Larry Sultan on Ambiguity and Refraining from Narrative that is ‘Too Well Formed’

@ The Estate of Larry Sultan

“That [Ambiguity] is really important to me. Part of the difficulty facing photographers is that almost any subject matter has accumulated a representational history, so to find a new discursive space, a space to wander around those subject matters, is a real challenge. If I know too much, if the narrative is too well formed, I’m making pictures that are illustrative, and as a maker, that’s not interesting. As a viewer, that’s not interesting.”
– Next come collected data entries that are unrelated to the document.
/-- Write a register of analogue input n (R420, R428, R429) (see assumption 30, DEDUCED). -/
def State.ainStore (s : State) (n w : Nat) (v : Word) : State :=
  match w with
  | 0 =>
    let old := s.reg (offAin n 0)
    let v := v &&& 0xFF00007FF
    let v := if 12 < fld v 33 30 then setFld v 33 30 12 else v
    let s := s.setReg (offAin n 0) v
    let s := if bit v 29 && !bit old 29 then s.setRfld (offAin n 4) 33 32 0 else s
    if fld old 35 30 = fld v 35 30 then s
    else
      let s := s.dropInterval n
      let x := s.ain n
      let range := fld old 35 34 != fld v 35 34
      let s := s.setAin n { x with epoch := x.epoch + 1, changedAt := s.cc + 1, skipAt := if range then s.cc + 1 else x.skipAt }
      if range then s.setRfld (offAin n 4) 35 35 0 else s
  | 1 => s.setReg (offAin n 1) v
  | 2 => s.setReg (offAin n 2) v
  | _ => s

/-- The converter empties its delay line, slots and intervals (R432, R433). -/
def State.convEmpty (s : State) (k : Nat) : State :=
  let s := s.setConv k { s.conv k with
    coming := [], line := [], scan := none, select := none, busy := none, rest := [], results := [] }
  (List.range 4).foldl (fun s i => s.dropInterval (4 * k + i)) s

/-- A calibration begins (R432): EN is held at 0, everything is emptied, VALID, RES and NACC are cleared. -/
def State.calBegin (s : State) : State :=
  let s := (List.range 16).foldl (fun s k => (s.convEmpty k).setRfld (offConv k 0) 35 35 0) s
  let s := (List.range 64).foldl (fun s n =>
    let s := (s.setReg (offAin n 3) 0).setRfld (offAin n 4) 35 35 0
    s.setRfld (offAin n 4) 33 32 0) s
  { s.setRfld offAdcCal 34 34 1 with calAt := some s.cc }

/-! ### Field points (R434 - R445) -/

/-- LINK of FIELD.STAT. -/
def State.link (s : State) : Bool := bit (s.reg offFieldStat) 35
/-- SUPPLY of FIELD.STAT. -/
def State.supply (s : State) : Nat := s.rfld offFieldStat 34 33

/-- VALID of a field input (R438). -/
def State.finValid (s : State) (i : Nat) : Bool :=
  s.link && s.supply != 2 && !s.field.queue.any (fun e => e.1 = i)

/-- Write word 0 of field input i (R436, R438) (see assumption 31, DEDUCED). -/
def State.finStore (s : State) (i w : Nat) (v : Word) : State :=
  if w != 0 then s
  else
    let v := v &&& 0xFFFFE07FF
    let v := if 10000 < fld v 30 17 then setFld v 30 17 10000 else v
    if s.reg (offFin i 0) = v then s
    else { s.setReg (offFin i 0) v with field := { s.field with queue := s.field.queue ++ [(i, v)] } }

/-- What a register of field input i reads (R438). -/
def State.finWord (s : State) (i w : Nat) : Word :=
  if w = 1 then setBit (s.reg (offFin i 1)) 34 (s.finValid i) else s.reg (offFin i w)

/-- Write word 0 of field output o: VALUE, held at 0 in the modes of R410's second row (R442, R443). -/
def State.foutStore (s : State) (o w : Nat) (v : Word) : State :=
  if w != 0 then s
  else
    let f := s.field
    let f := if Tab.get 0 f.orderAt o = s.cc + 1 then f
      else { f with before := Tab.put false f.before o (bit (s.reg (offFout o 0)) 35), orderAt := Tab.put 0 f.orderAt o (s.cc + 1) }
    State.setReg { s with field := f } (offFout o 0) (setBit 0 35 (bit v 35 && s.cellsLive))

/-- What a register of field output o reads (R442). -/
def State.foutWord (s : State) (o w : Nat) : Word :=
  if w = 1 then setBit (s.reg (offFout o 1)) 32 (s.forcedField true o).isSome else s.reg (offFout o w)

/-- VALUE of output o as a packet that starts in this cell clock finds it: orders of this cell clock wait (R435). -/
def State.fieldValue (s : State) (o : Nat) : Bool :=
  if Tab.get 0 s.field.orderAt o = s.cc + 1 then Tab.get false s.field.before o else bit (s.reg (offFout o 0)) 35

/-- The command that a packet carries for output o (R443) (see assumption 31, DEDUCED). -/
def State.fieldCommand (s : State) (o : Nat) : Bool :=
  if !s.link || s.supply = 2 || !s.cellsLive then false
  else (Tab.get none s.field.forced o).getD (s.fieldValue o)

/-- The forced field outputs of this moment. -/
def State.forcedOuts (s : State) : Tab (Option Bool) :=
  if s.forces.isEmpty then [] else (List.range 16).foldl (fun t o => Tab.put none t o (s.forcedField true o)) []

/-! ### Encoders (R446 - R448) -/

/-- Encoder e beyond its registers. -/
def State.enc (s : State) (e : Nat) : Encoder := Tab.get {} s.encs e

/-- Replace encoder e. -/
def State.setEnc (s : State) (e : Nat) (x : Encoder) : State := { s with encs := Tab.put {} s.encs e x }

/-- Write a register of encoder e (R446). -/
def State.encStore (s : State) (e w : Nat) (v : Word) : State :=
  match w with
  | 0 => if fld v 34 33 = 3 then s else s.setReg (offEnc e 0) (v &&& 0xFC0000000)
  | 1 => if bit (s.reg (offEnc e 0)) 35 then s else s.setReg (offEnc e 1) (v &&& 0xFFFFFFFF)
  | 5 => if bit v 34 then s.setRfld (offEnc e 5) 34 34 0 else s
  | _ => s

/-- One cell clock of every encoder: counts sampled 2 cc ago reach COUNT (R447). -/
def State.encsTick (s : State) : State :=
  s.encs.foldl (fun s x =>
    let due := x.2.coming.filter (fun c => c.1 ≤ s.cc)
    if due.isEmpty then s
    else
      let d : Int := (due.map Prod.snd).sum
      (s.setReg (offEnc x.1 1) (wdI (((s.reg (offEnc x.1 1)).toNat + d) % 2 ^ 32))).setEnc x.1
        { x.2 with coming := x.2.coming.filter (fun c => s.cc < c.1) }) s

end Sys2Proof.Machine
end

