/-- An edge record of the field side reaches the device (R440, R441). -/
def State.fieldEdge (s : State) (e : FieldEdge) : State :=
  let t := Machine.t72 (s.timeAt (8 * e.tick))
  let w := if e.rise then 2 else 4
  let s := (s.setReg (offFin e.num w) (dlo t)).setReg (offFin e.num (w + 1)) (dhi t)
  let s := s.setRfld (offFin e.num 1) 33 18 (s.rfld (offFin e.num 1) 33 18 + 1)
  let s := s.newEdge e.num e.rise (8 * e.tick) (nsOf (s.timeAt (8 * e.tick)))
  let c := s.reg (offFin e.num 0)
  if bit c 31 then
    s.postField (fld c 10 0) (wd (at_ (if e.rise then 1 else 2) 32 + e.num))
      (fun s => s.cellEvent 6 (offFin e.num 0) (s.finWord e.num 1))
  else s

/-- What an inbound packet carries (R434): IN, LOW and MISSING as SUPPLY, EOVF, RXOK and EDGE. -/
structure InFields where
  levels : Tab Bool
  supply : Nat
  eovf : Bool
  rxok : Bool
  edge : Option FieldEdge

/-- What the field side puts into its packet. -/
def State.inSent (s : State) (p : InPacket) : InFields :=
  { levels := s.field.levels, supply := supplyNext s.field.supply p.supplyMv, eovf := s.field.eovfLeft != 0, rxok := s.field.rxok
    edge := s.field.edges.head? }

/-- The 60 bits between SYNC and CRC, the first sent highest; input 31 is the first of IN (R434) (see assumption 31, DEDUCED). -/
def InFields.bits (x : InFields) : Nat :=
  let e := match x.edge with
    | some e => at_ 1 23 + at_ (e.num % 32) 18 + at_ (b2n e.rise) 17 + e.tick % 2 ^ 17
    | none => 0
  at_ ((List.range 32).map (fun i => b2n (Tab.get false x.levels i) * 2 ^ i)).sum 28
    + at_ (b2n (x.supply = 1)) 27 + at_ (b2n (x.supply = 2)) 26 + at_ (b2n x.eovf) 25 + at_ (b2n x.rxok) 24 + e

/-- What 60 received bits carry: an edge lies at the latest tick, FILT before now or earlier, whose low 17 bits are TICK (R440). -/
def State.inRead (s : State) (v : Nat) : InFields :=
  let num := v / 2 ^ 18 % 32
  let last : Int := s.cc / 8 - s.rfld (offFin num 0) 30 17 * 50
  let tick := (last - (last - (v % 2 ^ 17 : Nat)) % 2 ^ 17).toNat
  { levels := (List.range 32).map (fun i => (i, v / 2 ^ (28 + i) % 2 = 1))
    supply := if v / 2 ^ 26 % 2 = 1 then 2 else v / 2 ^ 27 % 2
    eovf := v / 2 ^ 25 % 2 = 1, rxok := v / 2 ^ 24 % 2 = 1
    edge := if v / 2 ^ 23 % 2 = 1 then some { num := num, rise := v / 2 ^ 17 % 2 = 1, tick := tick } else none }

/-- A packet as it arrives: the fields, or none where it fails its CRC-8 (R77, R437). -/
def State.inArrives (s : State) (p : InPacket) : Option InFields :=
  let x := s.inSent p
  let v := (at_ x.bits 8 + crc8 60 x.bits) ^^^ p.noise.toNat
  if crc8 60 (v / 256) = v % 256 then some (s.inRead (v / 256)) else none

/-- The cell clock in which an inbound packet that arrives now started: both directions start their packets together (R434). -/
def State.inStart (s : State) : Nat :=
  if s.field.outAt = 0 then s.cc - 288 else s.cc - 288 - (s.cc + 1 - s.field.outAt) % 288

/-- The field side has an outbound packet good: it applies the write and the commands; a command of 0 clears the output's trip
(R435, R436, R444). -/
def State.fieldTakes (s : State) (out : Nat) (cfg : Option (Nat × Word)) : State :=
  let f := s.field
  let side := match cfg with
    | some (i, w) => Tab.put 0 f.side i w
    | none => f.side
  let outs := (List.range 16).foldl (fun t o => Tab.put false t o (out / 2 ^ o % 2 = 1)) []
  let s := { s with field := { f with side := side, outs := outs, heardAt := s.cc } }
  (List.range 16).foldl (fun s o => if out / 2 ^ o % 2 = 1 then s else s.setRfld (offFout o 1) 33 33 0) s

/-- The field side at the end of a packet in either direction: it has formed the inbound one, with its judgement of the supply, and has the
outbound one that ends with it, good or not (R434 - R437, R445). -/
def State.fieldEnds (s : State) (p : InPacket) : State :=
  let f := s.field
  let ended := f.air.filter (fun e => e.1 + 288 ≤ s.cc)
  let s := { s with field := { f with
    air := f.air.filter (fun e => s.cc < e.1 + 288), rxok := p.rxok && !ended.isEmpty
    edges := f.edges.drop 1, eovfLeft := f.eovfLeft - 1, supply := supplyNext f.supply p.supplyMv, inFrom := s.inStart + 1 } }
  match ended.getLast? with
  | some (_, out, cfg) => if p.rxok then s.fieldTakes out cfg else s
  | none => s
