-- ==== Sys2Proof/Machine/Can.lean ====
section
/-! DEFINITION. The fieldbus ports (R449 - R467): registers, mailboxes, receive FIFO, fault confinement and their events. -/

namespace Sys2Proof.Machine

/-- An error flag is seen on port p: ERRFRAMES, and the event recorder's tally (R451, R492). -/
def State.canFlagSeen (s : State) (p : Nat) : State := (s.satRfld (offCan p 4) 17 0 1).tallyAdd (38 + p) 1

/-- Port p beyond its registers. -/
def State.can (s : State) (p : Nat) : Can := Tab.get {} s.cans p

/-- Replace port p. -/
def State.setCan (s : State) (p : Nat) (x : Can) : State := { s with cans := Tab.put {} s.cans p x }

/-- Mailbox m of port p. -/
def State.box (s : State) (p m : Nat) : Mailbox := Tab.get {} (s.can p).boxes m

/-- Replace mailbox m of port p. -/
def State.setBox (s : State) (p m : Nat) (x : Mailbox) : State :=
  let c := s.can p
  s.setCan p { c with boxes := Tab.put {} c.boxes m x }

/-- Offset of word w of mailbox m. -/
def offBox (p m w : Nat) : Nat := offCan p (0x400 + 8 * m + w)

/-- EN of port p. -/
def State.canEn (s : State) (p : Nat) : Bool := bit (s.reg (offCan p 0)) 35
/-- POLICY: 0 ONESHOT, 1 RETRY, 2 LISTEN, 3 STOPPED. -/
def State.canPolicy (s : State) (p : Nat) : Nat := s.rfld (offCan p 3) 35 34
/-- FCS. -/
def State.canFcs (s : State) (p : Nat) : Nat := s.rfld (offCan p 3) 33 32

/-- The policy of a mode (R460). -/
def policyOf (mode : Nat) : Nat :=
  if mode = 4 ∨ mode = 5 ∨ mode = 6 ∨ mode = 9 then 0 else if mode = 8 then 2 else if mode = 7 then 3 else 1

/-- An event of port p (R467). -/
def State.canEvent (s : State) (p : Nat) (w : Nat) : State :=
  let w := wd (w + at_ p 30)
  s.postField (s.rfld (offCan p 0) 10 0) w (fun s => s.cellEvent 0x0A (offCan p 0) w)

/-! ### Bit timing (R452) -/

/-- Do words 1 and 2 satisfy the ranges of R451 and the limits of R452. -/
def canTimingOk (w1 w2 : Word) : Bool :=
  let n := 1 + fld w1 27 21 + fld w1 20 14 + fld w1 13 7
  let nb := (fld w1 35 28 + 1) * n
  let d := 1 + fld w2 30 26 + fld w2 25 21 + fld w2 20 16
  let db := (fld w2 35 31 + 1) * d
  decide (1 ≤ fld w1 27 21) && decide (1 ≤ fld w1 20 14) && decide (2 ≤ fld w1 13 7) && decide (1 ≤ fld w1 6 0)
    && decide (8 ≤ n) && decide (n ≤ 256) && decide (400 ≤ nb)
    && decide (fld w1 6 0 ≤ fld w1 20 14) && decide (fld w1 6 0 ≤ fld w1 13 7)
    && decide (1 ≤ fld w2 25 21) && decide (2 ≤ fld w2 20 16) && decide (1 ≤ fld w2 15 11)
    && decide (5 ≤ d) && decide (d ≤ 50) && decide (50 ≤ db) && decide (db ≤ nb)
    && decide (fld w2 15 11 ≤ fld w2 25 21) && decide (fld w2 15 11 ≤ fld w2 20 16)

/-! ### Memory of the owner's quadrant -/

/-- Quadrant of the tile that owns port p. -/
def State.canQuad (s : State) (p : Nat) : Option Nat :=
  match Tab.get 0 s.owners (offCan p 0) with
  | 0 => none
  | n + 1 => some (n / 16)

/-- Do n words from an address lie in the shared memory of the owner's quadrant. -/
def State.canMem (s : State) (p a n : Nat) : Bool :=
  match s.canQuad p with
  | none => false
  | some q => Config.quadBase + q * Config.quadWords ≤ a && a + n ≤ Config.quadBase + (q + 1) * Config.quadWords

/-! ### Transmit mailboxes (R457 - R462) -/

/-- Data bytes of a frame by its DLC; a remote frame has none. -/
def dlcBytes (fdf rtr : Bool) (dlc : Nat) : Nat :=
  if rtr then 0
  else if dlc ≤ 8 then dlc
  else if !fdf then 8
  else [12, 16, 20, 24, 32, 48, 64].getD (dlc - 9) 64

/-- A request ends DONE with a result (R459); a mailbox with POST posts ETASK. -/
def State.boxEnd (s : State) (p m result : Nat) : State :=
  let s := s.setBox p m { s.box p m with st := 3, result := result, cancel := false, produced := false }
  if bit (s.reg (offBox p m 0)) 33 then s.canEvent p (at_ 2 32 + at_ result 8 + m) else s

/-- A produced request is dropped under a reason (R462). -/
def State.boxDrop (s : State) (p m reason : Nat) : State :=
  if (s.box p m).produced then s.drop (strCanTx p) reason 1 else s

/-- The reference message counts as produced at its first arbitration win (R462, R466). -/
def State.refWon (s : State) (p : Nat) : State :=
  if (s.can p).refMade then s else (s.setCan p { s.can p with refMade := true }).produce (strCanTx p) 1

/-- The waiting reference message will not be sent again: one that was produced is dropped under a reason (R462). -/
def State.refDrop (s : State) (p reason : Nat) : State :=
  if (s.can p).refMade then (s.setCan p { s.can p with refMade := false }).drop (strCanTx p) reason 1 else s

/-- REQ (R458). -/
def State.boxReq (s : State) (p m : Nat) : State :=
  let b := s.box p m
  if b.st = 1 ∨ b.st = 2 then s
  else
    let s := s.setReg (offBox p m 6) 0
    let w := s.reg (offBox p m 1)
    let c := s.reg (offCan p 0)
    let fdf := bit w 34
    let n := dlcBytes fdf (bit w 32) (s.rfld (offBox p m 3) 35 32)
    let k := (n + 3) / 4
    let a := (s.reg (offBox p m 2)).toNat
    let bad := (fdf && !bit c 34) || (bit w 33 && (!fdf || !bit c 33)) || (bit w 32 && fdf) || (k != 0 && !s.canMem p a k)
    let s := s.setBox p m { st := 0, result := 0 }
    if bad then s.boxEnd p m 0x0A
    else
      let s := (List.range k).foldl (fun s i => s.decode ((a + i) / 8)) s
      if (List.range k).any (fun i => s.poisoned (a + i)) then s.boxEnd p m 0x0B
      else s.setBox p m { st := 1, data := (wordsToBytes (s.words a k)).take n }

/-- CANCEL (R461): before the SOF the request ends; later it is registered. -/
def State.boxCancel (s : State) (p m : Nat) : State :=
  let b := s.box p m
  if b.st != 1 && b.st != 2 then s
  else
    match (s.can p).chosen with
    | some (n, sof) =>
      if n = m ∧ sof ≤ s.cc then s.setBox p m { b with cancel := true }
      else
        let s := if n = m then s.setCan p { s.can p with chosen := none } else s
        (s.boxDrop p m 9).boxEnd p m (if b.produced then 4 else 3)
    | none => (s.boxDrop p m 9).boxEnd p m (if b.produced then 4 else 3)

/-- Write a register of mailbox m (R457). -/
def State.boxStore (s : State) (p m w : Nat) (v : Word) : State :=
  let st := (s.box p m).st
  match w with
  | 0 =>
    let s := s.setReg (offBox p m 0) (setBit 0 33 (bit v 33))
    if bit v 34 && (st = 1 || st = 2) then s.boxCancel p m else if bit v 35 then s.boxReq p m else s
  | 1 => if st = 1 ∨ st = 2 then s else s.setReg (offBox p m 1) (v &&& 0xF1FFFFFFF)
  | 2 => if st = 1 ∨ st = 2 then s else s.setReg (offBox p m 2) v
  | 3 => if st = 1 ∨ st = 2 then s else s.setReg (offBox p m 3) (v &&& 0xF00000000)
  | _ => s

/-! ### The receive FIFO (R455, R456) -/

/-- FIFORD := v where the count allows it: the entries passed are delivered (R456). -/
def State.fifoRd (s : State) (p : Nat) (v : Word) : State :=
  let rd := s.reg (offCan p 8)
  let n := (v - rd).toNat
  if n ≤ (s.reg (offCan p 7) - rd).toNat then (s.setReg (offCan p 8) v).deliver (strCanRx p) n else s

/-- Write a register of port p (R451 - R457). -/
def State.canStore (s : State) (p w : Nat) (v : Word) : State :=
  let en := s.canEn p
  if 0x400 ≤ w ∧ w < 0x600 then s.boxStore p ((w - 0x400) / 8) (w % 8) v
  else if 0x200 ≤ w ∧ w < 0x400 then
    s.setReg (offCan p w) (if w % 2 = 0 then v &&& 0xE1FFFFFFF else v &&& 0x1FFFFFFF)
  else match w with
    | 0 => s.setReg (offCan p 0) (v &&& 0xE000007FF)
    | 1 => if en || !canTimingOk v (s.reg (offCan p 2)) then s else s.setReg (offCan p 1) v
    | 2 =>
      let v := v &&& 0xFFFFFFFF8
      if en || !canTimingOk (s.reg (offCan p 1)) v then s else s.setReg (offCan p 2) v
    | 6 => if en then s else s.setReg (offCan p 6) v
    | 8 => s.fifoRd p v
    | 9 =>
      if en then s
      else
        let was := bit (s.reg (offCan p 9)) 35
        let s := s.setReg (offCan p 9) (v &&& 0xC1FFFFFFF)
        let x := s.can p
        if bit v 35 && !was then
          s.setCan p { x with refDue := s.elapsed + s.rfld (offCan p 10) 19 0 * tUs, refFirst := true, refPend := false }
        else if !bit v 35 then (s.setCan p { x with refPend := false }).refDrop p 9 else s
    | 10 =>
      let n := fld v 19 0
      if n < 100 ∨ 1000000 < n then s else s.setRfld (offCan p 10) 19 0 n
    | _ => s

/-- What a register of port p reads. -/
def State.canWord (s : State) (p w : Nat) : Word :=
  if 0x400 ≤ w ∧ w < 0x600 ∧ w % 8 = 0 then
    let b := s.box p ((w - 0x400) / 8)
    s.reg (offCan p w) ||| wd (at_ b.st 31 + at_ b.result 23)
  else if w = 3 then
    let v := s.reg (offCan p 3)
    setBit v 31 (96 ≤ fld v 27 20 || 96 ≤ fld v 19 12)
  else s.reg (offCan p w)
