/-- The measurement block of one channel, of which a sample has saturated or not (R486) (see assumption 34, DEDUCED). -/
def measure (xs : List (Int × Nat)) (sat : Bool) : List Word :=
  let vs := xs.map Prod.fst
  let n : Int := max xs.length 1
  let mn := vs.foldl min (vs.headD 0)
  let mx := vs.foldl max (vs.headD 0)
  let ampl := mx - mn
  let mean := divRound vs.sum n
  -- four times the mean square, truncated: half of its root rounds to the nearest
  let sq := (vs.map (fun v => v * v)).sum * 4 / n
  let rms := (sqrtI sq + 1) / 2
  let ys := xs.map (fun e => (20 * e.1, e.2))
  let mid := 10 * (mn + mx)
  let cr := risings mid (some (mid - 2 * ampl)) ys false
  let per : Int := if cr.length < 2 then 0 else ((cr.getLast?.getD 0 : Nat) - (cr.headD 0 : Nat) : Int) / ((cr.length - 1) * 256)
  let freq : Int := if per = 0 then 0 else 1000000000000 * 256 / per
  let lo := 20 * mn + 2 * ampl
  let hi := 20 * mn + 18 * ampl
  let rise := riseTime (risings lo none ys false) (risings hi none ys false)
  let fall := riseTime (fallings hi ys) (fallings lo ys)
  let k : Nat := min 16 vs.length
  let i0 : Int := (vs.take k).sum
  let f0 : Int := (newest k vs).sum
  let ovs : Int := if f0 = i0 then 0 else
    let d := f0 - i0
    (k * mx - f0) * 2 ^ 35 * (if d < 0 then -1 else 1) / d.natAbs
  let w (p : Word × Bool) : Word := p.1
  let rs : List (Word × Bool) := [satWord mn, satWord mx, satWord mean, satWord rms, satWord ampl, satU per, satU freq,
    satU ((rise.getD 0 : Nat) / 256), satU ((fall.getD 0 : Nat) / 256), satWord ovs]
  let flags := b2n (decide (cr.length < 2)) + 2 * b2n rise.isNone + 4 * b2n fall.isNone + 8 * b2n (sat || rs.any Prod.snd)
  rs.map w ++ [wd flags, 0, 0, 0, 0, 0]

/-- The words of a record of unit u (R485); post samples counted from the trigger sample. -/
def State.capRecord (s : State) (u : Nat) (cut : Bool) : List Word :=
  let x := s.cap u
  let idx := x.index.getD x.samples.length
  let smps := if cut then x.samples else x.samples.take (idx + x.post)
  let g := x.trig.getD ⟨0, 0, 0, 0⟩
  let ccs := smps.map CapSample.cc
  let gap (i : Nat) : Nat := ccs.getD (i + 1) 0 - ccs.getD i 0
  let spacing := if !x.native then fld (x.w 1) 19 0 * 2 ^ x.fulln else if ccs.length < 2 then 0 else gap 0
  let irreg := x.native && (List.range (ccs.length - 1)).any (fun i => gap i != spacing)
  let forced := s.forceActive || x.sumForced || smps.any CapSample.forced
  let w0 := at_ u 32 + at_ (b2n x.short) 31 + at_ (b2n forced) 30 + at_ (b2n x.meas) 29 + at_ (x.nch - 1) 27 + at_ g.kind 23
    + at_ x.fulln 19 + at_ (b2n irreg) 18 + at_ (b2n x.late) 17 + at_ (b2n cut) 16
  let tt := t72ns (g.time / 2 ^ 16)
  let t0 := t72ns ((smps.head?.map CapSample.time).getD 0)
  let chans := List.range x.nch
  let org := match chans.find? (fun i => fld (x.w (2 + i)) 35 32 = 3) with
    | some i => dwI (x.origin.getD i 0)
    | none => 0
  let hdr := [wd w0, wd (at_ idx 18 + (smps.length - idx)), s.reg (offCap u 1), wd x.missed, dlo tt, dhi tt,
    wd (g.time % 2 ^ 16), wd spacing, dlo t0, dhi t0, dlo org, dhi org, wd idx, 0, 0, 0]
  let meas := if x.meas then chans.flatMap (fun i => measure (smps.map (fun h => (h.vals.getD i 0, h.time))) (smps.any (fun h => h.sat.getD i false))) else []
  hdr ++ meas ++ smps.flatMap (fun h => chans.map (fun i => wdI (h.vals.getD i 0)))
@ The Estate of Larry Sultan

@ The Estate of Larry Sultan

“But that ambiguity and that play between the ordinary and the surreal or the extraordinary is really the edge that I’m hoping for. So when I photograph a kitchen that looks like a normal kitchen, and you realize slowly that maybe it’s fabricated, the whole kitchen is fabricated, It raises the question, well, why is this picture here? What’s interesting about it? So that, hopefully, encourages people to look, to inspect, and to stay with the picture a little bit. It doesn’t confirm that they’re looking at good pictures. It makes it problematic. It makes it challenging. Why is this there? What do we know? What can we tell from the picture? In that sense, I think finding that room to make pictures that don’t jump off the wall as, or detonate as dramatic, either in lighting or in form or in composition or in subject matter, but more ordinary, That’s the challenge.”